The chart below shows this in action. The price is in an overall uptrend, and then pulls back. The price forms a bullish fractal reversal near the 0.618 level of the Fibonacci retracement tool. Once the fractal is visible (two days after the low), a long trade is initiated in alignment with the longer-term uptrend.
Taking profits could also involve the use of fractals. For example, if going long on a bullish fractal, a trader could exist the position once a bearish fractal occurs. Other exits methods could also be used, such as profit targets or a trailing stop loss.
Further Considerations on Using Fractals
Here are a few things to remember when using fractals.
- They are lagging indicators.
- Since fractals are very common, they are best combined with other indicators or strategies.
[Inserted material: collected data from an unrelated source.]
/-- The configuration file of a plate (R409). -/
def cfgFile (s : State) (p : Plate) : List Byte :=
  csvLine [s.cBytes 0x9000 0x0C, serial, ascii "2013"] ++
  csvLine [ascii "88", ascii "48A", ascii "40D"] ++
  ((List.range 48).map s.analogLine).flatten ++
  ((List.range 40).map (fun n => csvLine [digits 1 (n + 1 : Nat), Config.comtradeToken 5 n, Config.comtradeToken 6 n, Config.comtradeToken 7 n,
    Config.comtradeToken 8 n])).flatten ++
  csvLine [digits 1 (s.c 0x3200 0x01)] ++ csvLine [ascii "1"] ++ csvLine [ascii "48000", digits 1 (p.stop - p.first : Nat)] ++
  csvLine (comtradeTime p.startEt (s.utcAt p.startEt)) ++ csvLine (comtradeTime p.trigEt (s.utcAt p.trigEt)) ++
  csvLine [ascii "BINARY32"] ++ csvLine [ascii "1"] ++ csvLine [ascii "+0h00", Config.comtradeToken 9 0] ++
  csvLine [ascii (if s.locked then "0" else "F"), digits 1 (s.num 0x2000 0x15)]

/-- Bytes of a plate's DAT file. -/
def datLength (p : Plate) : Nat := 206 * (p.stop - p.first)

/-- EXPORT_CMD of a held plate; the rest follows at its completion. -/
def exportPlate (s : State) (number : Nat) : State :=
  match s.heldPlate number with
  | none => s.quickCmd 0x9013 0x0003 []
  | some _ => (s.startCmd 0x9013).addJob ⟨0x9013, 0, [], .exportPlate number⟩

/-- The end of EXPORT_CMD. -/
def finishExport (s : State) (number : Nat) : State :=
  match s.heldPlate number with
  | none => s.finishCmd 0x9013 0x0003 []
  | some (_, p) =>
    let file := (s.cfgFile p).take 32768
    (((s.modRec (fun r => { r with exported := some number, exportCfg := file, chunks := [] })).setN 0x9012 0x09 file.length).setN
      0x9012 0x04 ((datLength p + 65535) / 65536)).finishCmd 0x9013 0 (beBytes 4 number ++ beBytes 4 (p.stop - p.first))

/-- The exported plate, while it is held (R408). -/
def exportedPlate (s : State) : Option Plate :=
  match s.rec_.exported with
  | some n => (s.heldPlate n).map (·.2)
  | none => none

/-- The DAT record of a plate's sample i: number, time, analog values, digital words. -/
def datRecord (s : State) (p : Plate) (i : Nat) : List Byte :=
  let n := p.first + i
  match s.rec_.segs.find? (fun (g : Nat × Segment) => g.2.epoch = p.epoch ∧ g.2.first ≤ n ∧ n < g.2.first + g.2.rows.length) with
  | none => List.replicate 206 0
  | some (_, g) =>
    let row := nth g.rows (g.rows.length - 1 - (n - g.first)) []
    let dig := nth g.digital (g.digital.length - 1 - (n / 4 - (g.first + 3) / 4)) 0
    leBytes 4 (i + 1) ++ leBytes 4 (roundDiv (i * 125) 6).toNat ++
    ((List.range 48).map (fun ch => leBytes 4 (if s.cB (0x3000 + ch) 0x01 then lowBits 32 (nth row ch 0) else 0x80000000))).flatten ++
    leBytes 2 dig ++ leBytes 2 (dig / 65536) ++ leBytes 2 (dig / 4294967296)

/-- DAT bytes 65,536 × b to 65,536 × b + 65,535 (R410). -/
def datBlock (s : State) (p : Plate) (b : Nat) : List Byte :=
  let off := 65536 * b
  let stop := min (off + 65536) (datLength p)
  if stop ≤ off then []
  else
    let i0 := off / 206
    let i1 := (stop + 205) / 206
    (((List.range (i1 - i0)).map (fun i => s.datRecord p (i0 + i))).flatten.drop (off - 206 * i0)).take (stop - off)

/-- A write of EXPORT_SEEK: the chunk is being built. -/
def seekExport (s : State) (sess block : Nat) : State :=
  s.modRec (fun r => { r with chunks := r.chunks.filter (fun (c : ExportChunk) => c.session ≠ sess) ++ [⟨sess, block, false, [], false⟩] })

/-- EXPORT_CHUNK_READY: the chunk becomes readable, compressed with EXPORT_FORMAT 1. -/
def chunkReady (s : State) (sess : Nat) : State :=
  match s.chunk sess, s.exportedPlate with
  | some c, some p =>
    if c.ready then s
    else
      let b := s.datBlock p c.block
      let r := if s.num 0x9012 0x02 = 1 then s.compressBlock b else (s, b, false)
      r.1.modRec (fun x => { x with chunks := x.chunks.map (fun (y : ExportChunk) =>
        if y.session = sess then { y with ready := true, bytes := r.2.1, raw := r.2.2 } else y) })
  | _, _ => s
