/-- What the engine does by itself on a port as time passes: it reads its queue, PRE_MASTER ends, and a MASTER port announces. -/
def ptpTick (s : State) (p : Nat) : State :=
  if !s.ptpOn p ∨ s.boot.paused then s
  else
    let t := s.readTxts p
    let u := if t.ptpState p = 5 ∧ t.raw ≥ (t.ptpPort p).masterTick then (t.enterPortState p 6 0).followParent else t
    if u.ptpState p = 6 ∧ u.raw ≥ (u.ptpPort p).sentTick + u.announceTicks then
      (u.send p 3 (.ptp p (u.ptpAnnounceOut p))).modPtpPort p (fun x => { x with
        sentTick := u.raw, announceSeq := (x.announceSeq + 1) % 65536 })
    else u

/-- TXTS_CLEAR (R110, R122). -/
def txtsClear (s : State) (p : Nat) : State :=
  ((s.setB (0x2110 + p) 0x07 false).setN (0x2110 + p) 0x08 0).setN (0x2110 + p) 0x0B 0

/-! ## The transparent clock (R105, R106) -/

/-- Two ports between which the transparent clock forwards. -/
def tcPorts (s : State) (ingress egress : Nat) : Bool :=
  s.ptpMode == 3 && s.ptpOn ingress && s.ptpOn egress && ingress != egress

/-- The residence time plus the ingress link's peer delay scaled by the neighbour rate ratio (R105). -/
def tcSum (s : State) (ingress : Nat) (rx tx : Et) : Int :=
  corrRound ((tx : Int) - rx +
    roundRat ((s.int (0x2110 + ingress) 0x04 : Rat) * (s.f64 (0x2110 + ingress) 0x05).toRat * 4294967296 / 1000))

/-- A forwarded Sync that came `rxAgo` ticks ago (R105, R106): its correctionField grows while it passes, or the sum waits in the residence
table of 16 entries; a full table takes no more, and the Sync is forwarded all the same (DESIGN CHOICE, log entry 78). A port that honours
pause forwards nothing yet. -/
def tcSync (s : State) (ingress egress : Nat) (m : PtpMsg) (rxAgo rxTdc tdc : Nat) : State :=
  if !s.tcPorts ingress egress ∨ m.msgType ≠ 0 ∨ !s.portUp egress ∨ s.pausing egress then s
  else
    let rx := s.stampRx ingress (etShift s.et (-(rxAgo * s.eph.increment : Nat))) rxTdc
    let tx := s.txStamp egress tdc
    let sum := s.tcSum ingress rx tx
    let t := s.setMax (0x2110 + egress) 0x0B (min 4294967295 (etToPs ((tx : Int) - rx)).toNat)
    if !m.twoStep ∨ s.cB 0x2100 0x07 then t.send egress 3 (.ptp egress { m with correction := m.correction + sum })
    else
      let u := t.send egress 3 (.ptp egress m)
      if (u.ptpPort egress).residence.length < 16 then
        u.modPtpPort egress (fun x => { x with
          residence := x.residence ++ [⟨ingress, m.sourceId, m.sourcePort, m.seqId, sum, u.raw⟩] })
      else u

/-- The key of the residence table (R105). -/
def tcMatches (ingress : Nat) (m : PtpMsg) (r : Residence) : Bool :=
  r.ingress == ingress && r.sourceId == m.sourceId && r.sourcePort == m.sourcePort && r.seqId == m.seqId

/-- A forwarded Follow_Up (R105, R106). -/
def tcFollowUp (s : State) (ingress egress : Nat) (m : PtpMsg) : State :=
  if !s.tcPorts ingress egress ∨ m.msgType ≠ 8 then s
  else if s.cB 0x2100 0x07 then s.send egress 3 (.ptp egress m)
  else
    match (s.ptpPort egress).residence.find? (tcMatches ingress m) with
    | some r =>
      (s.send egress 3 (.ptp egress { m with correction := m.correction + r.amount })).modPtpPort egress (fun x => { x with
        residence := x.residence.filter (fun y => !tcMatches ingress m y) })
    | none => (s.send egress 3 (.ptp egress m)).inc32 (0x2110 + egress) 0x0A

/-- Entries of a residence table that are 1 s old go (R105). -/
def tcExpire (s : State) (egress : Nat) : State :=
  s.modPtpPort egress (fun x => { x with residence := x.residence.filter (fun y => decide (s.raw < y.tick + tickSec)) })

/-! ## The firmware servo (R100, R101, R565) -/

/-- A reference kind's number in REF_PRIMARY. -/
def refNumber : RefKind → Nat
  | .none => 0
  | .ptp => 1
  | .irigB => 2
  | .pps => 3

/-- The firmware servo on an offset measurement in ps (R100, R565): an immediate step, or a new increment; then one report with
REF_PRESENT at 1. -/
def servo (s : State) (ref : RefKind) (o : Int) : State :=
  if s.c 0x2000 0x0B ≠ 0 ∨ !s.started ∨ s.stage = 15 ∨ s.quiet ∨ s.boot.paused ∨ refNumber ref = 0 ∨ refNumber ref ≠ s.selectedRef then s
  else
    let t :=
      if o.natAbs > s.c 0x2000 0x18 * 1000 then
        s.modEph (fun e => { e with step := some ⟨psToEt (-o), none, false⟩ })
      else
        let r := s.servoControl ((o : Rat) / 1000)
        (s.sendIncrement r.2).modEph (fun e => { e with integ := r.1 })
    (t.setB 0x2000 0x0D true).report o

end State

/-- PTP_MESSAGE_RECEIVE (R103). -/
def execPtpMessageReceive (port : Fin 6) (msg : PtpMsg) (tdc : Nat) (s : State) : Host.Outcome State Fault Refusal :=
  complete s (fun s => s.ptpReceive port.val msg tdc)

/-- PTP_ANNOUNCE_TIMEOUT (R103). -/
def execPtpAnnounceTimeout (port : Fin 6) (s : State) : Host.Outcome State Fault Refusal :=
  complete s (fun s => s.announceTimeout port.val)

/-- PTP_MESSAGE_TRANSMIT (R109). -/
def execPtpMessageTransmit (port : Fin 6) (msgType seqId tdc : Nat) (s : State) : Host.Outcome State Fault Refusal :=
  complete s (fun s => s.ptpTransmit port.val msgType seqId tdc)

/-- TC_FORWARD_SYNC (R105, R106). -/
def execTcForwardSync (ingress egress : Fin 6) (msg : PtpMsg) (rx : RxTime) (tdc : Nat) (s : State) :
    Host.Outcome State Fault Refusal :=
  complete s (fun s => s.tcSync ingress.val egress.val msg rx.ago rx.tdc tdc)

/-- TC_FORWARD_FOLLOW_UP (R105, R106). -/
def execTcForwardFollowUp (ingress egress : Fin 6) (msg : PtpMsg) (s : State) : Host.Outcome State Fault Refusal :=
  complete s (fun s => s.tcFollowUp ingress.val egress.val msg)

/-- TC_RESIDENCE_EXPIRY (R105). -/
def execTcResidenceExpiry (egress : Fin 6) (s : State) : Host.Outcome State Fault Refusal :=
  complete s (fun s => s.tcExpire egress.val)

/-- SERVO_MEASUREMENT (R100, R565). -/
def execServoMeasurement (ref : RefKind) (offset : Int) (s : State) : Host.Outcome State Fault Refusal :=
  complete s (fun s => s.servo ref offset)

end Sys2Proof.Machine
end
They are not to be relied on in isolation.
- The longer the time period of the chart, the more reliable the reversal. It's also important to note that the longer the time period, the lower the number of signals generated.
- It is best to plot fractals in multiple time frames. For example, only trade short-term fractals in the direction of the long-term ones. As discussed, focus on long trade signals during larger uptrends, and focus on short trade signals during larger downtrends.
- Most charting platforms now include fractals in the indicator list.
The Bottom Line
Fractals may be useful tools when used in conjunction with other indicators and techniques. Fractals can be used in many different ways, and each trader may find their own variation. Using an alligator indicator is one option, and another is using Fibonacci retracement levels. While some traders may like fractals, others may not. They are not a requirement for successful trading and shouldn't be relied on exclusively.